2.5. Computer-based permutation analysis
To determine whether there exist prominently consistent results between genes from MAGMA analysis (N = 1,324, P < 0.05) and genes from S-MultiXcan analysis (N = 1,366, P < 0.05), we used a permutation method [11] to carry out a in silico permutation analysis with 100,000 times of random selections. In the first step, we calculated the overlapped genes between MAGMA and S-MultiXcan (N observation = 472 genes). In the second step, we leveraged all examined genes from S-MultiXcan analysis as background genes (N background =22,331 genes). By randomly selecting the same number of genes as those identified from S-MultiXcan analysis from background genes to overlap with genes identified from MAGMA for 100,000 times, we counted the number of overlapped genes in each random time (N random). The empirically permuted P value = and P value < 0.05 is of significance.
2.6. Protein-protein interaction network analysis
To uncover the functional interaction patterns of these identified OCC-risk genes, we performed a protein-protein interaction (PPI) network analysis based on two extensively-used databases of STRING (v11.0, https://string-db.org/) [37] and GeneMANIA (http://www.gene-mania.org)[38]. There were 14 risk genes as an input list for searching interaction relationships based on current existing proteomics and genomics data, including genetic interactions, co-expression links, physical interactions, pathway links, and co-localizations. The Cytoscape platform [39] was adopted for visualizing the subnetworks.
2.7. Drug-gene interaction analysis
To find effective gene-targeted drugs for OCC, we submitted these 14 significant OCC-risk genes into the widely-applied Drug Gene Interaction Database (DGIdb v.3.0.2, http://www.dgidb.org/) based on 20 databases with 51 known interaction types. Based on the druggable categories in the DGIdb database, we attempted to search genes with potential drug abilities for these 14 OCC-risk genes. Furthermore, based on the GLAD4U database [40], we applied the hypergeometric test to conduct a drug-based enrichment analysis of these identified common genes between MAGMA analysis and S-MultiXcan analysis (Supplemental Table S5) for obtaining a drug repurposing resource.

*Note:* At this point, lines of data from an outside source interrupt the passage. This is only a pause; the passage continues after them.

/-- `FSCALE`: a × 2^e (spec R158). -/
def execFscale (f : FForm) (s : State) : Host.Outcome State Fault Refusal :=
  runOp (Op.form2 f (scaleLane f)) s

/-- `FMIN`: the lesser lane (spec R157). -/
def execFmin (f : FForm) (s : State) : Host.Outcome State Fault Refusal :=
  runOp (Op.form2 f (minmaxLane f false)) s

/-- `FMAX`: the greater lane (spec R157). -/
def execFmax (f : FForm) (s : State) : Host.Outcome State Fault Refusal :=
  runOp (Op.form2 f (minmaxLane f true)) s

/-- `FCPYS`: a with the sign of b (spec R157). -/
def execFcpys (f : FForm) (s : State) : Host.Outcome State Fault Refusal :=
  runOp (Op.form2 f (fun _ a b => (a % 2 ^ (tyW f.typ.toNat - 1) + b / 2 ^ (tyW f.typ.toNat - 1) * 2 ^ (tyW f.typ.toNat - 1), 0))) s

/-- `FCMP`: lanes of all ones where the condition holds (spec R160). -/
def execFcmp (f : FForm) (s : State) : Host.Outcome State Fault Refusal :=
  runOp (Op.form2 f (cmpLane f)) s

/-- `FMA`: a × b + c, one rounding (spec R156). -/
def execFma (f : FForm) (s : State) : Host.Outcome State Fault Refusal :=
  runOp (Op.form3 f (fmaLane f false false)) s

/-- `FMS`: a × b − c, one rounding (spec R156). -/
def execFms (f : FForm) (s : State) : Host.Outcome State Fault Refusal :=
  runOp (Op.form3 f (fmaLane f false true)) s

/-- `FNMA`: −(a × b) + c, one rounding (spec R156). -/
def execFnma (f : FForm) (s : State) : Host.Outcome State Fault Refusal :=
  runOp (Op.form3 f (fmaLane f true false)) s

/-- `FNMS`: −(a × b) − c, one rounding (spec R156). -/
def execFnms (f : FForm) (s : State) : Host.Outcome State Fault Refusal :=
  runOp (Op.form3 f (fmaLane f true true)) s

/-- `FSQRT`: square root of lanes (spec R158). -/
def execFsqrt (f : FForm) (s : State) : Host.Outcome State Fault Refusal :=
  runOp (Op.form1 f (sqrtLane f)) s

/-- `FROUND`: lanes rounded to integral values (spec R158). -/
def execFround (f : FForm) (s : State) : Host.Outcome State Fault Refusal :=
  runOp (Op.form1 f (roundLane f)) s

/-- `FRCP`: faithful reciprocal (spec R159). -/
def execFrcp (f : FForm) (s : State) : Host.Outcome State Fault Refusal :=
  runOp (Op.form1 f (fun c a => frcp c.fzo f.typ.toNat a (fval f a))) s

/-- `FRSQ`: faithful reciprocal square root (spec R159). -/
def execFrsq (f : FForm) (s : State) : Host.Outcome State Fault Refusal :=
  runOp (Op.form1 f (fun c a => frsq c.fzo f.typ.toNat a (fval f a))) s

/-- `FEXP2`: approximate power of two (spec R159). -/
def execFexp2 (f : FForm) (s : State) : Host.Outcome State Fault Refusal :=
  runOp (Op.form1 f (fun c a => fexp2 c.fzo f.typ.toNat a (fval f a))) s

/-- `FLOG2`: approximate logarithm (spec R159). -/
def execFlog2 (f : FForm) (s : State) : Host.Outcome State Fault Refusal :=
  runOp (Op.form1 f (fun c a => flog2 c.fzo f.typ.toNat a (fval f a))) s

/-- `FTANH`: approximate hyperbolic tangent (spec R159). -/
def execFtanh (f : FForm) (s : State) : Host.Outcome State Fault Refusal :=
  runOp (Op.form1 f (fun c a => ftanh c.fzo f.typ.toNat a (fval f a))) s

/-- `FABS`: the sign bit cleared (spec R157). -/
def execFabs (f : FForm) (s : State) : Host.Outcome State Fault Refusal :=
  runOp (Op.form1 f (fun _ a => (a % 2 ^ (tyW f.typ.toNat - 1), 0))) s

/-- `FNEG`: the sign bit inverted (spec R157). -/
def execFneg (f : FForm) (s : State) : Host.Outcome State Fault Refusal :=
  runOp (Op.form1 f (fun _ a => (a ^^^ 2 ^ (tyW f.typ.toNat - 1), 0))) s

2.9. Gene expression profiles between OCC and matched controls
To further validate the functionality of these 14 identified OCC-risk genes, we downloaded two independent RNA expression datasets from NCBI GEO database (Accession Nos. GSE160042 and GSE139869). The first analyzed dataset, GSE160042, contained 10 fresh human oral squamous cell carcinoma and their paired adjacent non-cancerous counterparts. All these enrolled patients received radical surgery without any form of pre-surgical adjuvant therapy. The RNA expression profiles were detected by the Agilent-045142 Human LncRNA v4 4X180K Microarray. The second RNA expression dataset (i.e., GSE139869) contained five paired tongue squamous cell carcinoma and paracancerous tissues, detected the transcriptomes with the use of the Agilent-062918 OE Human lncRNA Microarray. The paired Student’s t-test was used to calculate the significance between cancer patients and controls, and the Corrplot R package was used to visualizing the co-expression patterns among these 14 risk genes. Based on the expression dataset on head and neck squamous cell carcinoma (N = 518) from Cancer Genome Atlas (TCGA) database, we applied the GEPIA v2 online tool (http://gepia2.cancer-pku.cn/#survival) to perform survival analysis for identified genes and plot Kaplan-Meier curves.
3. Results
3.1. The workflow of current integrative genomics analysis
Current study is a two-stage designed integrative genomics analysis to identify novel risk
variants and genes for OCC in the discovery stage, and replicate these results in the validation stage (Figure 1). In the discovery stage, we collected a GWAS summary dataset on OCC with 1,223 patients and 2,928 matched controls [16], and collected eQTL data across 49 tissues from the GTEx database [31]. Among these eQTL datasets, RNA sequencing expression samples with < 10 million mapped reads were excluded, and normalized across samples using the edgeR R package [41]. There were 838 donors having RNA sequencing data and genotype data. Combining the GWAS summary data with eQTL data, we highlighted risk genes whose genetically-regulated abnormal expression associated with OCC. In the validation stage, we further conducted subsequent comprehensive computational analyses by using multiple bioinformatics tools for replication.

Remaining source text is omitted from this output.